Dot products are the heart of geometry. For this particular problem, the key piece of information is that if you have a unit vector, say u, then the orthogonal projection of a point, say p, onto the line in the direction of u is (p.u) u. If v is a vector which is not necessarily a unit vector, the formula is (p.v) v / (v.v).

So in your code, you first work out the vector along the line (this is the dx = x2 - x1 dy = y2 - y1 part).

Then you work out the square of the length of this vector (temp = dx * dx + dy * dy); this is the same as the dot product of (dx,dy) with itself.

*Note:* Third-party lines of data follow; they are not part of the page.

/-- Life of a team on the machine: a halt asked for, its store on the way out, in its image, and on its way back (R387 to R392);
killed, while engine work that had started still ends, with its store held on its core or not (R214, R293). -/
inductive Life where
  | resident | halting | spilling | spilled | restoring | dying (held : Bool)
  deriving DecidableEq, Repr

/-- A team; what a spill image holds of it stays here while it is spilled (R204, R390). -/
structure Team where
  id       : Nat
  ctx      : Nat
  launch   : Nat
  stage    : Nat
  num      : Nat
  fpos     : Nat
  form     : Option Nat
  core     : Nat
  home     : Nat
  tslot    : Nat
  life     : Life
  dprio    : Nat
  yielded  : Bool
  yieldFor : List Nat
  preempt  : Bool
  victimOf : Option Nat
  waitFrom : Nat
  /-- Since when no core of its die has held the waiting team (R392). -/
  noneFrom : Nat
  stallAt  : Nat
  allocs   : List Alloc
  scratch  : Cells 8
  scond    : List (Nat × HalfCond)
  absent   : List (Nat × List Nat)
  wrote    : List (Nat × Nat)
  marked   : List Nat
  bobjs    : List (Nat × BObj)
  nb       : Nat
  bars     : List (Nat × NBar)
  resv     : List Resv
  rings    : Nat
  draining : List Alloc
  /-- Conditions of the half-sectors of its spill image that hold the team record and the PC tables (R415, R458). -/
  img      : List (Nat × HalfCond)
  /-- Of a killed team whose engine work still ends: the resident slot and the window registers of each of its trains, which are
  freed with everything else of it (R214). -/
  ghosts   : List (Nat × Nat)
  deriving DecidableEq, Repr

/-- A redirect entry of a die for an evicted team (R391): without `work` while the team is away, then the commands and tasks that the
entry still waits for. -/
structure Redirect where
  die  : Nat
  team : Nat
  work : Option (List Nat)
  deriving DecidableEq, Repr

/-- An entry of a translation buffer or shared cache: context, span, first page (64 KiB units), level and leaf (R242). -/
structure TlbE where
  ctx   : Nat
  span  : Nat
  page  : Nat
  level : Nat
  leaf  : Word
  port  : Nat
  kind  : Nat
  deriving DecidableEq, Repr

/-- A line of an instruction cache (R348): the context that it was fetched for, its place, the key version that it was read under, its
bytes as they were delivered, and what its two half-sectors met, 0 where they were sound (R438, R445, R455). -/
structure ILine where
  ctx   : Nat
  line  : Nat
  ver   : Nat
  bytes : BitVec 512
  bad   : Nat × Nat
  deriving DecidableEq, Repr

Next, you work out the projection of (px,py) onto the line in the direction of (dx,dy) but as our line doesn’t pass through the origin, we have to adjust it slightly by projecting (px,py) - (x1,y1) so that everything is relative to one end of the line (this is the a=((px-x1)*dx+(py-y1)*dy)/temp part). So in dot product terms, your variable a contains (p.v) / (v.v).

Since we’re dealing with a line segment, we test whether this a is between 0 and 1 and clamp it to that range (I’d probably do a a = math.max(math.min(a,1),0) instead of the conditionals here).

Once you’ve clamped, you compute the point (x1,y1) + a (dx,dy) which is the closest point to (px,py) on the line segment.

Finally, you return its distance from (px,py).

Mathematically, you compute

||p - Max(Min(p.(b - a)/(b-a).(b-a),1),0)(b-a)||

lf you didn’t understand all that, well, nor did I, but I filed the function away in case I ever need it, and I thought I’d share it, because forum threads get buried very quickly.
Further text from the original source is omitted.